* TASK *
Could you give the data below again, exactly and completely?

* INPUT DATA *
-.-.-
theorem rangeCycle_keeps {s0 s : State} (h : Keeps s0 s) : Keeps s0 (rangeCycle s) := by
  unfold rangeCycle
  repeat' first
    | with_reducible assumption
    | with_reducible apply removeTry_keeps
    | with_reducible apply mapTry_keeps
    | with_reducible apply rangeTry_keeps
    | with_reducible apply handbackTry_keeps
    | with_reducible apply Keeps.foldl
    | ((with_reducible apply Keeps.mk') <;> first | with_reducible assumption | with_reducible apply removeTry_keeps | with_reducible apply mapTry_keeps | with_reducible apply rangeTry_keeps | with_reducible apply handbackTry_keeps | with_reducible apply Keeps.foldl | (with_reducible refine Keeps.snd (by assumption) ?_) | (with_reducible refine Keeps.snd2 (by assumption) ?_) | with_reducible exact Nat.le_refl _ | with_reducible exact fun m => ⟨m.host, m.intake, m.fabric, m.nvm, m.sram, m.stk, m.owned, m.log, m.tiles, m.loc, m.saved⟩)
    | with_reducible refine Keeps.ite ?_ ?_
    | split
    | intro _

end Sys2Proof.Machine
end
-.-.-
* EXERCISE SOLUTION *
theorem rangeCycle_keeps {s0 s : State} (h : Keeps s0 s) : Keeps s0 (rangeCycle s) := by
  unfold rangeCycle
  repeat' first
    | with_reducible assumption
    | with_reducible apply removeTry_keeps
    | with_reducible apply mapTry_keeps
    | with_reducible apply rangeTry_keeps
    | with_reducible apply handbackTry_keeps
    | with_reducible apply Keeps.foldl
    | ((with_reducible apply Keeps.mk') <;> first | with_reducible assumption | with_reducible apply removeTry_keeps | with_reducible apply mapTry_keeps | with_reducible apply rangeTry_keeps | with_reducible apply handbackTry_keeps | with_reducible apply Keeps.foldl | (with_reducible refine Keeps.snd (by assumption) ?_) | (with_reducible refine Keeps.snd2 (by assumption) ?_) | with_reducible exact Nat.le_refl _ | with_reducible exact fun m => ⟨m.host, m.intake, m.fabric, m.nvm, m.sram, m.stk, m.owned, m.log, m.tiles, m.loc, m.saved⟩)
    | with_reducible refine Keeps.ite ?_ ?_
    | split
    | intro _

end Sys2Proof.Machine
end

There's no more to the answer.